Very simple - install using PyPi. Best practice is to develop in an isolated virtual environment (conda or otherwise), but who's a chicken to judge?

pip install chickenstats

To confirm installation & the latest version (1.8.0):

pip show chickenstats

Usage

chickenstats is structured as two underlying modules, each used with different data sources:

  • chickenstats.chicken_nhl
  • chickenstats.evolving_hockey

The packages and resulting outputs are largely interchangeable, with similar fields across chicken_nhl and evolving_hockey packages, including high-danger scoring chances, score- and venue-adjusted fenwick, corsi, and xG.

Feel free to use whichever package and data source that you prefer. If you have questions about differences between packages, you can find me on Bluesky at @chickenandstats.com or email me at chicken@chickenandstats.com.

Please note that chickenstats is under active development - features will continue to be added or modified over time.

chicken_nhl

chickenstats.chicken_nhl allows you to scrape play-by-play data and aggregate individual, line, and team statistics. After importing the module, scrape the schedule for game IDs, then play-by-play data for your team of choice:

from chickenstats.chicken_nhl import Season, Scraper

season = Season(2024)

schedule = season.schedule("NSH")
game_ids = schedule.loc[schedule.game_state == "OFF"].game_id.tolist()

scraper = Scraper(game_ids)

play_by_play = scraper.play_by_play

You can then aggregate the play-by-play data for individual and on-ice statistics with one line of code:

stats = scraper.stats

It's very easy to introduce additional detail to, as well as change the level of, aggregations, including for season-level statistics accounting for teammates on-ice:

scraper.prep_stats(level="season", teammates=True)
stats = scraper.stats

[!TIP] The Scraper object saves the prior aggregation to the scraper.stats attribute, so it needs to be reset. Then the attribute can be re-called, with a different level of aggregation

There is similar functionality for forward line / defensive pairing stats:

scraper.prep_lines(position="f")
forward_lines = scraper.lines

scraper.prep_lines(position="d", level="season")
defense_lines = scraper.lines

[!TIP] This step isn't strictly necessary for the forwards - they're the default line aggregation. Provide "d" instead of "f" for defensive line stats

As well as for team stats:

team_stats = scraper.team_stats

For additional information on usage and functionality, consult the relevant user guide

evolving_hockey

The chickenstats.evolving_hockey module manipulates raw csv files downloaded from Evolving-Hockey. Using their original shifts & play-by-play data, users can add additional information & aggregate for individual & on-ice statistics, including high-danger shooting events, xG & adjusted xG, faceoffs, & changes.

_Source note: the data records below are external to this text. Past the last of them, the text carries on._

/-- Settles O27: the write decodes to the operation of its register number, and that operation ignores it. -/
theorem onlyStartAndLengthWritesAct : Obligations.OnlyStartAndLengthWritesAct := by
  unfold Obligations.OnlyStartAndLengthWritesAct
  intro rn data s hstart hlo hhi
  exact ⟨decodeRegWrite rn data, decode_regWrite rn data, exec_decodeRegWrite_of_ignored hstart hlo hhi s⟩

/-! The halves of MLEN -/

/-- MLEN[31:0] as a number (R36). -/
theorem mlenLo_toNat (mlen : BitVec 64) : (mlenLo mlen).toNat = mlen.toNat % 2 ^ 32 := by
  rw [mlenLo, BitVec.extractLsb'_toNat, Nat.shiftRight_zero]

/-- MLEN[63:32] as a number (R36): no reduction, since MLEN has only 64 bits. -/
theorem mlenHi_toNat (mlen : BitVec 64) : (mlenHi mlen).toNat = mlen.toNat / 2 ^ 32 := by
  have hlt : mlen.toNat / 2 ^ 32 < 2 ^ 32 := Nat.div_lt_of_lt_mul mlen.isLt
  rw [mlenHi, BitVec.extractLsb'_toNat, Nat.shiftRight_eq_div_pow, Nat.mod_eq_of_lt hlt]

/-- The low half replaced: the high half stays in its place above the data (R197). -/
theorem withMlenLo_toNat (mlen : BitVec 64) (data : Word) :
    (withMlenLo mlen data).toNat = mlen.toNat / 2 ^ 32 * 2 ^ 32 + data.toNat := by
  rw [← mlenHi_toNat]
  exact toNat_append_eq_mul_add (mlenHi mlen) data

/-- The high half replaced: the low half stays in its place below the data (R197). -/
theorem withMlenHi_toNat (mlen : BitVec 64) (data : Word) :
    (withMlenHi mlen data).toNat = data.toNat * 2 ^ 32 + mlen.toNat % 2 ^ 32 := by
  rw [← mlenLo_toNat]
  exact toNat_append_eq_mul_add data (mlenLo mlen)

/-- Settles O31: a write keeps the half that it does not replace, a read answers its half, by arithmetic. -/
theorem lengthRegisterHalves : Obligations.LengthRegisterHalves := by
  unfold Obligations.LengthRegisterHalves
  intro s data
  refine ⟨?wrlo, ?wrhi, ?rdlo, ?rdhi⟩
  case wrlo => exact ⟨s.setMLEN (withMlenLo s.MLEN data), exec_wrmlenlo data s, rfl, withMlenLo_toNat s.MLEN data⟩
  case wrhi => exact ⟨s.setMLEN (withMlenHi s.MLEN data), exec_wrmlenhi data s, rfl, withMlenHi_toNat s.MLEN data⟩
  case rdlo => exact ⟨mlenLo s.MLEN, exec_rdmlenlo s, mlenLo_toNat s.MLEN⟩
  case rdhi => exact ⟨mlenHi s.MLEN, exec_rdmlenhi s, mlenHi_toNat s.MLEN⟩

/-! START -/

/-- START is accepted in every state that is not busy (R191). -/
theorem execStart_of_not_busy {s : State} (h : s.BUSY = false) : execStart s = .next s.acceptStart := by
  simp [execStart, h]

/-- START is ignored in every busy state (R193). -/
theorem execStart_of_busy {s : State} (h : s.BUSY = true) : execStart s = .next s := by
  rw [execStart, if_pos h]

First, prep a play-by-play dataframe using raw play-by-play and shifts CSV files from the Evolving-Hockey website:

import pandas as pd
from chickenstats.evolving_hockey import prep_pbp, prep_stats, prep_lines

raw_shifts = pd.read_csv('./raw_shifts.csv')
raw_pbp = pd.read_csv('./raw_pbp.csv')

play_by_play = prep_pbp(raw_pbp, raw_shifts)

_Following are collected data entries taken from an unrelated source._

/-- The code of a Mark condition (R104). -/
def markCode : MarkCond → BitVec 2
  | .dontCare => 0
  | .clear => 1
  | .set => 2

/-- The Mark condition of a code; 3 names none (R104). -/
def markOf (c : BitVec 2) : Option MarkCond :=
  match c.toNat with
  | 0 => some .dontCare
  | 1 => some .clear
  | 2 => some .set
  | _ => none

/-- The 20 bytes of a Steering Table entry (R104); an absent field reads as 0. -/
def encodeEntry (e : SteerEntry) : List Byte :=
  [bit e.valid ++ markCode e.mark ++ bit e.byChannel ++ e.priority,
    (0 : BitVec 1) ++ arrivalCode e.arrival ++ kindsBits e.kinds,
    e.destValue, e.destMask, e.srcValue, e.srcMask,
    (0 : BitVec 2) ++ e.chanValue, (0 : BitVec 2) ++ e.chanMask] ++
  halfBytes e.tagValue ++ halfBytes e.tagMask ++
  [(0 : BitVec 4) ++ deliveryBits e.delivery,
    (0 : BitVec 3) ++ bit e.counter.isSome ++ bit e.meter.isSome ++ bit e.newChannel.isSome ++ bit e.newTag.isSome ++
      bit e.classOverride.isSome,
    (0 : BitVec 6) ++ e.classOverride.getD 0] ++
  halfBytes (e.newTag.getD 0) ++
  [(0 : BitVec 2) ++ e.newChannel.getD 0, (0 : BitVec 3) ++ e.meter.getD 0, (0 : BitVec 2) ++ e.counter.getD 0]

/-- An optional field of `w` bits in a byte: absent where its presence bit is clear, and then not read (R104). -/
def optField (present : Bool) (w : Nat) (b : Byte) : Option (BitVec w) :=
  if present then some (b.setWidth w) else none

/-- Whether a byte has a 1 above its low `w` bits. -/
def above (w : Nat) (b : Byte) : Bool := decide (2 ^ w ≤ b.toNat)

/-- The Steering Table entry of 20 bytes; none where the encoding is not valid (R104). -/
def decodeEntry (b : List Byte) : Option SteerEntry :=
  let p := byteAt b 13
  match markOf ((byteAt b 0).extractLsb' 5 2), arrivalOf ((byteAt b 1).extractLsb' 4 3) with
  | some mark, some arrival =>
    if (byteAt b 1).getLsbD 7 || above 6 (byteAt b 6) || above 6 (byteAt b 7) || above 4 (byteAt b 12) || above 5 p ||
        (p.getLsbD 0 && above 2 (byteAt b 14)) || (p.getLsbD 2 && above 6 (byteAt b 17)) ||
        (p.getLsbD 3 && above 5 (byteAt b 18)) || (p.getLsbD 4 && above 6 (byteAt b 19)) then none
    else some
      { valid := (byteAt b 0).getLsbD 7
        priority := (byteAt b 0).extractLsb' 0 4
        arrival := arrival
        kinds := kindsOf ((byteAt b 1).extractLsb' 0 4)
        destValue := byteAt b 2, destMask := byteAt b 3, srcValue := byteAt b 4, srcMask := byteAt b 5
        chanValue := (byteAt b 6).extractLsb' 0 6, chanMask := (byteAt b 7).extractLsb' 0 6
        tagValue := halfAt b 8, tagMask := halfAt b 10
        mark := mark
        byChannel := (byteAt b 0).getLsbD 4
        delivery := deliveryOf ((byteAt b 12).extractLsb' 0 4)
        classOverride := optField (p.getLsbD 0) 2 (byteAt b 14)
        newTag := if p.getLsbD 1 then some (halfAt b 15) else none
        newChannel := optField (p.getLsbD 2) 6 (byteAt b 17)
        meter := optField (p.getLsbD 3) 5 (byteAt b 18)
        counter := optField (p.getLsbD 4) 6 (byteAt b 19) }
  | _, _ => none

/-- The byte of a Channel Map entry (R104); an absent class override reads as 0. -/
def encodeMapEntry (m : MapEntry) : Byte :=
  bit m.defer ++ bit m.classOverride.isSome ++ m.classOverride.getD 0 ++ deliveryBits m.delivery

/-- The Channel Map entry of a byte: every byte value is valid (R104, R138). -/
def decodeMapEntry (b : Byte) : MapEntry :=
  { defer := b.getLsbD 7
    delivery := deliveryOf (b.extractLsb' 0 4)
    classOverride := if b.getLsbD 6 then some (b.extractLsb' 4 2) else none }

/-! ### Meter and counter records (R105) -/

/-- The code of an exceed action (R105). -/
def actionCode : ExceedAction → BitVec 2
  | .drop => 0
  | .demote => 1
  | .mark => 2

/-- The exceed action of a code; 3 names none (R105). -/
def actionOf (c : BitVec 2) : Option ExceedAction :=
  match c.toNat with
  | 0 => some .drop
  | 1 => some .demote
  | 2 => some .mark
  | _ => none

/-- A written control byte: its enabled mark and exceed action; none where it is not valid (R105, R111). -/
def controlOf (b : Byte) : Option (Bool × ExceedAction) :=
  if b.extractLsb' 2 5 != 0 then none else (actionOf (b.extractLsb' 0 2)).map (b.getLsbD 7, ·)

/-- The 11 bytes of a meter record (R105). -/
def meterBytes (m : Meter) : List Byte :=
  (bit m.enabled ++ (0 : BitVec 5) ++ actionCode m.action) ::
    (beBytes 2 m.rate ++ beBytes 2 m.burst ++ beBytes 2 m.level ++ beBytes 4 m.exceed.toNat)

/-- The 10 bytes of an entry counter record (R105). -/
def counterBytes (c : EntryCounter) : List Byte :=
  beBytes 4 c.frames.toNat ++ beBytes 6 c.bytes.toNat

/-! ### Codes of enumerated fields (R103) -/

/-- The code of an orientation, none while UNNUMBERED (R103). -/
def orientationCode : Numbering → Byte
  | .unnumbered => 0
  | .numbered _ .a => 1
  | .numbered _ .b => 2

/-- The code of a session state (R103). -/
def sessionCode : SessionState → Byte
  | .closed => 0
  | .opened => 1
  | .syncing => 2

/-- A trunk port from its code, A 1 or B 2 (R80, R103). -/
def trunkPortOf (b : Byte) : Option TrunkPort :=
  match b.toNat with
  | 1 => some .a
  | 2 => some .b
  | _ => none

/-- The dispositions of RELEASE_PORT (R80). -/
inductive Disposition where
  | retry
  | drop
  | flush
  deriving DecidableEq, Repr

/-- The code of a disposition (R103). -/
def Disposition.code : Disposition → Nat
  | .retry => 1
  | .drop => 2
  | .flush => 3

/-- A reset scope from its code (R103). -/
def scopeOf (b : Byte) : Option ResetScope :=
  match b.toNat with
  | 1 => some .traffic
  | 2 => some .full
  | _ => none

/-- The value of a retry policy (R103). -/
def policyCode : RetryPolicy → Nat
  | .again => 1
  | .drop => 2
  | .hold => 3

You can use the play_by_play dataframe in various aggregations. This will return individual game statistics, including on-ice (e.g., GF, xGF) & usage (i.e., zone starts), accounting for teammates & opposition on-ice:

individual_game = prep_stats(play_by_play, level='game', teammates=True, opposition=True)

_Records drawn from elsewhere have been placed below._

-- ==== Sys2Proof/Machine/LocalPort.lean ====
section
/-! DEFINITION. The commands of the local port (R176 to R182): LOCAL_INGRESS_BYTE, LOCAL_ADMISSION_RETRY,
LOCAL_EGRESS_SELECT, LOCAL_EGRESS_BYTE. -/

namespace Sys2Proof.Machine

/-- LOCAL_INGRESS_BYTE (R177). -/
def execLocalIngressByte (byte : Byte) (last : Bool) (s : State) : Outcome := .next (s.takeLocalByte byte last)

/-- LOCAL_ADMISSION_RETRY (R178). -/
def execLocalAdmissionRetry (s : State) : Outcome := .next s.retryLocal

/-- LOCAL_EGRESS_SELECT (R181). -/
def execLocalEgressSelect (s : State) : Outcome :=
  if s.loc.egress = .idle then .next (s.selectLocal (s.loc.queues.entries.length + 1)).settle else .next s

/-- LOCAL_EGRESS_BYTE (R176). -/
def execLocalEgressByte (s : State) : Outcome := .next s.takeOutByte.settle

end Sys2Proof.Machine
end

This will return game statistics for forward-line combinations, accounting for opponents on-ice:

forward_lines = prep_lines(play_by_play, level='game', position='f', opposition=True)

For additional information on usage and functionality, consult the relevant user guide


Help

If you need help with any aspect of chickenstats, from installation to usage, please don't hesitate to reach out! You can find me on Bluesky at @chickenandstats.com or email me at chicken@chickenandstats.com.

Please report any bugs or issues via the chickenstats issues page, where you can also post feature requests. Before doing so, please check the roadmap, there might already be plans to include your request.


Acknowledgements

chickenstats wouldn't be possible without the support & efforts of countless others. I am obviously extremely grateful, even if there are too many of you to thank individually. However, this chicken will do his best.

First & foremost is my wife - the lovely Mrs. Chicken has been patient, understanding, & supportive throughout the countless hours of development, sometimes to her detriment.

Sincere apologies to the friends & family that have put up with me since my entry into Python, programming, & data analysis in January 2021. Thank you for being excited for me & with me throughout all of this, especially when you've had to fake it...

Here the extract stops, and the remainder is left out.